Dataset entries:
• • •

-- ==== Sys2Proof/Certificates/Slice0/Obligations.lean ====
section
/-!
DEFINITION. What the model claims, for the provers: each statement formalises rules of the manual, named in its text. A claim whose
text says so rests on a choice of the model instead, named in the assumption log.
-/
open Sys2Proof Sys2Proof.Machine

/-- Each command is taken from the front of the queue and run on the state with the rest waiting. -/
def Obligations.StepRunsTheFrontCommand : Prop :=
  ∀ (s : State) (c : Instr) (rest : List Instr), s.pending = c :: rest → step s = exec c { s with pending := rest }

/-- Waiting commands run in the order in which they wait, whatever each of them does.
On an empty queue a nanosecond of domain time passes where the hub runs, and nothing else changes: the model's own
choice (assumption log 2). -/
def Obligations.TheQueueRunsInOrder : Prop :=
  (
  ∀ (cs rest : List Instr) (s : State), s.pending = cs ++ rest →
    ∃ run : List State, run.length = cs.length + 1 ∧ run.head? = some s ∧
      (∀ i, (h : i < cs.length) → ∃ a b, run[i]? = some a ∧ run[i + 1]? = some b ∧ a.pending = cs.drop i ++ rest ∧
        step a = .next b ∧ step a = exec cs[i] { a with pending := cs.drop (i + 1) ++ rest }) ∧
      (∃ t, run.getLast? = some t ∧ t.pending = rest)
  ) ∧
  (
  ∀ s : State, s.pending = [] → ∃ t, step s = .next t ∧ t.pending = [] ∧
    t.time.keeper = s.time.keeper + (if s.hubRuns then 1 else 0) ∧
    { t.toBlock with time := s.time } = s.toBlock
  )

/-- R107: what the two-operand scalar forms write, with the destination's PC past them and nothing else changed; a write
to s0 is discarded by `setSel`.
R107: LDP reads the parameter page, LIDX the index of an active loop level, the outermost being 0, and TIME the stamp
counter of the core's array island.
R91, R93: s0 reads zero and discards writes; any other register reads back what was written, its word then passes its WCC
check, and no other register changes. -/
def Obligations.ScalarFormsWriteTheirResults : Prop :=
  (
  Scalar .add 0x00 (fun x y => x + y) ∧ Scalar .sub 0x01 (fun x y => x - y) ∧ Scalar .mul 0x02 (fun x y => x * y) ∧
  Scalar .and 0x03 (fun x y => x &&& y) ∧ Scalar .or 0x04 (fun x y => x ||| y) ∧ Scalar .xor 0x05 (fun x y => x ^^^ y) ∧
  Scalar .shl 0x06 (fun x y => x <<< (y.toNat % 64)) ∧ Scalar .shr 0x07 (fun x y => x >>> (y.toNat % 64)) ∧
  Scalar .sar 0x08 (fun x y => x.sshiftRight (y.toNat % 64)) ∧
  Scalar .minu 0x09 (fun x y => BitVec.ofNat 64 (Nat.min x.toNat y.toNat)) ∧
  Scalar .maxu 0x0A (fun x y => BitVec.ofNat 64 (Nat.max x.toNat y.toNat)) ∧
  Scalar .min 0x0B (fun x y => BitVec.ofInt 64 (Min.min x.toInt y.toInt)) ∧
  Scalar .max 0x0C (fun x y => BitVec.ofInt 64 (Max.max x.toInt y.toInt))
  ) ∧
  (
  (∀ core, Sequences (.ldp core) core 0x20D (fun _ r => (r.x + r.y).toNat % 8 = 0 ∧ (r.x + r.y).toNat < 4096 ∧
      poisonedIn 16 r.bind.paramBad (r.x + r.y).toNat 8 = [])
    (fun _ r => (r.q.setSel (wf_ r.word 115 109) (BitVec.ofNat 64 (leNat (Mem.bytes r.bind.params (r.x + r.y).toNat 8)))).next)) ∧
  (∀ core, Sequences (.lidx core) core 0x20E (fun _ r => r.y.toNat < r.q.loops.length)
    (fun _ r => (r.q.setSel (wf_ r.word 115 109)
      (BitVec.ofNat 64 ((r.q.loops.reverse[r.y.toNat]?).elim 0 LoopLevel.index))).next)) ∧
  (∀ core, Sequences (.time core) core 0x20F (fun _ _ => True)
    (fun s r => (r.q.setSel (wf_ r.word 115 109) (BitVec.ofNat 64 (s.counter (arrIsl core)))).next))
  ) ∧
  (
  (∀ q : SeqState, q.sel 0 = 0#64 ∧ ∀ v, q.setSel 0 v = q) ∧
  (∀ (q : SeqState) (n : Nat) (v : W64), n ≠ 0 → n < 80 → (q.setSel n v).sel n = v) ∧
  (∀ (q : SeqState) (n m : Nat) (v : W64), n < 80 → m < 80 → m ≠ n → (q.setSel n v).sel m = q.sel m) ∧
  (∀ (q : SeqState) (n m : Nat) (v : W64), n ≠ 0 → n < 80 → SSet.has (q.setSel n v).bad m = (decide (m ≠ n) && SSet.has q.bad m)) ∧
  (∀ (q : SeqState) (n : Nat) (v : W64), { q.setSel n v with s := q.s, a := q.a, bad := q.bad } = q)
  )

/-- R113: past an instruction that ends no level the PC rises by one; past the last instruction of the innermost level
with iterations left, its increments are applied, one iteration is done and the PC is the body's first instruction;
past a last iteration the level closes and the outer level decides.
R112: LOOP opens a level of `count` iterations over the next `len` instructions, or with a count of zero passes over
them.
R114: BR compares as its condition says; taken inside the program it goes to PC plus its signed offset and leaves the
levels whose body does not hold the target, not taken it passes on. -/
def Obligations.LoopsAndBranchesMoveThePc : Prop :=
  (
  (∀ q : SeqState, (∀ l ∈ q.loops.head?, l.last ≠ q.pc) → q.advance = { q with pc := (q.pc + 1) % 32768 }) ∧
  (∀ (q : SeqState) (l : LoopLevel) (rest : List LoopLevel), q.loops = l :: rest → l.last = q.pc → 1 < l.remaining →
    q.advance = { l.bump q with
      loops := { l with remaining := l.remaining - 1, index := l.index + 1 } :: rest, pc := l.first }) ∧
  (∀ (q : SeqState) (l : LoopLevel) (rest : List LoopLevel), q.loops = l :: rest → l.last = q.pc → l.remaining ≤ 1 →
    q.advance = { l.bump q with loops := rest }.advance)
  ) ∧
  (
  (∀ core, Sequences (.loop core) core 0x700
    (fun _ r => 1 ≤ wf_ r.word 119 104 ∧ wf_ r.word 119 104 ≤ 32767 ∧ 1 ≤ r.loopCount ∧ r.loopCount < 2 ^ 32 ∧
      r.q.pc + wf_ r.word 119 104 < r.ker.words ∧
      (∀ l ∈ r.q.loops.head?, r.q.pc + wf_ r.word 119 104 ≤ l.last) ∧ r.q.loops.length < 4)
    (fun _ r => { r.q with
      loops := ⟨r.loopCount, 0, r.q.pc + 1, r.q.pc + wf_ r.word 119 104,
        if bit r.word.toNat 96 then some (wf_ r.word 103 97, wf_ r.word 95 90) else none,
        if bit r.word.toNat 82 then some (wf_ r.word 89 83, wf_ r.word 81 76) else none⟩ :: r.q.loops
      pc := r.q.pc + 1, wait := .none })) ∧
  (∀ core, Sequences (.loop core) core 0x700
    (fun _ r => 1 ≤ wf_ r.word 119 104 ∧ wf_ r.word 119 104 ≤ 32767 ∧ r.loopCount = 0 ∧
      r.q.pc + wf_ r.word 119 104 < r.ker.words ∧
      (∀ l ∈ r.q.loops.head?, r.q.pc + wf_ r.word 119 104 ≤ l.last))
    (fun _ r => { r.q.endAt (r.q.pc + wf_ r.word 119 104) r.q.loops with wait := .none }))
  ) ∧
  (
  (∀ core, Sequences (.br core) core 0x800
    (fun _ r => wf_ r.word 123 120 ≤ 6 ∧ brTaken (wf_ r.word 123 120) (r.q.sreg (wf_ r.word 119 114)) r.brY ∧
      0 ≤ (r.q.pc : Int) + signed 20 (wf_ r.word 106 87) ∧ (r.q.pc : Int) + signed 20 (wf_ r.word 106 87) < r.ker.words)
    (fun _ r =>
      let t := ((r.q.pc : Int) + signed 20 (wf_ r.word 106 87)).toNat
      { r.q with loops := r.q.loops.dropWhile (fun l => decide (t < l.first ∨ l.last < t)), pc := t, wait := .none })) ∧
  (∀ core, Sequences (.br core) core 0x800
    (fun _ r => wf_ r.word 123 120 ≤ 6 ∧ brTaken (wf_ r.word 123 120) (r.q.sreg (wf_ r.word 119 114)) r.brY = false)
    (fun _ r => r.q.next)) ∧
  (∀ x y : W64, brTaken 0 x y = true ∧ brTaken 1 x y = decide (x = y) ∧ brTaken 2 x y = decide (x ≠ y) ∧
    brTaken 3 x y = x.ult y ∧ brTaken 4 x y = !x.ult y ∧ brTaken 5 x y = x.slt y ∧ brTaken 6 x y = !x.slt y)
  )

/-- R110, R155, R193: TEST writes the tags of its slots, slot i of them in bit i; WAITFULL and WAITEMPTY go on once every
slot they name has the tag and wait until then; SWAPHALF exchanges the pairs of its slots.
R156: SETFULL and SETEMPTY issue at once, and their slots take the tag, in the order of issue, once no earlier array,
vector or SFU instruction is unfinished. -/
def Obligations.TagsGuardSlots : Prop :=
  (
  (∀ core s r slots, s.Issues core 0x504 r → tagSlots r = .ok slots →
    Answers (.test core) s (fun t => onlySeq s t core r.ctx ∧ ∃ v : W64,
      (t.core core).seq r.ctx = (r.q.setSel (wf_ r.word 95 89) v).next ∧
      ∀ i, v.getLsbD i = (slots[i]?).elim false (fun x => (s.core core).full (physSlot (s.core core).swap x)))) ∧
  (∀ core s r slots, s.Issues core 0x502 r → tagSlots r = .ok slots →
    Answers (.waitfull core) s (fun t => onlySeq s t core r.ctx ∧ (t.core core).seq r.ctx =
      if (∀ x ∈ slots, (s.core core).full (physSlot (s.core core).swap x) = true) then r.q.next else { r.q with wait := .tag })) ∧
  (∀ core s r slots, s.Issues core 0x503 r → tagSlots r = .ok slots →
    Answers (.waitempty core) s (fun t => onlySeq s t core r.ctx ∧ (t.core core).seq r.ctx =
      if (∀ x ∈ slots, (s.core core).full (physSlot (s.core core).swap x) = false) then r.q.next else { r.q with wait := .tag })) ∧
  (∀ core s r slots, s.Issues core 0x505 r → tagSlots r = .ok slots →
    Answers (.swaphalf core) s (fun t => onlyCore s t core ∧ (t.core core).seq r.ctx = r.q.next ∧
      (∀ x, x ≠ r.ctx → (t.core core).seq x = (s.core core).seq x) ∧
      { t.core core with swap := [], seqs := [], seqProg := 0 } = { s.core core with swap := [], seqs := [], seqProg := 0 } ∧
      ∀ p, SSet.has (t.core core).swap p = (SSet.has (s.core core).swap p != slots.contains (2 * p))))
  ) ∧
  (
  (∀ (full : Bool) core s r slots, s.Issues core (if full then 0x500 else 0x501) r → tagSlots r = .ok slots →
    Answers (if full then .setfull core else .setempty core) s (fun t => onlyCore s t core ∧
      (t.core core).seq r.ctx = r.q.next ∧ (∀ x, x ≠ r.ctx → (t.core core).seq x = (s.core core).seq x) ∧
      { t.core core with tagOps := [], issueCtr := 0, seqs := [], seqProg := 0 } =
        { s.core core with tagOps := [], issueCtr := 0, seqs := [], seqProg := 0 } ∧
      (t.core core).issueCtr = (s.core core).issueCtr + 1 ∧
      (t.core core).tagOps = (s.core core).tagOps ++
        [⟨(s.core core).issueCtr, r.ctx, full, slots.map (physSlot (s.core core).swap)⟩])) ∧
  (∀ core s (o : TagOp) rest, s.coreUp core = true → (s.core core).tagOps = o :: rest → (s.core core).computeDone o.id = true →
    Answers (.tagSetTakesEffect core) s (fun t => onlyCore s t core ∧ (t.core core).tagOps = rest ∧
      { t.core core with tags := [], tagOps := [] } = { s.core core with tags := [], tagOps := [] } ∧
      ∀ x, (t.core core).full x = if x ∈ o.slots then o.full else (s.core core).full x))
  )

• • •

### [Problem requirements]
Count lines above containing "they" and report only the total.

### [Output of the exercise]
2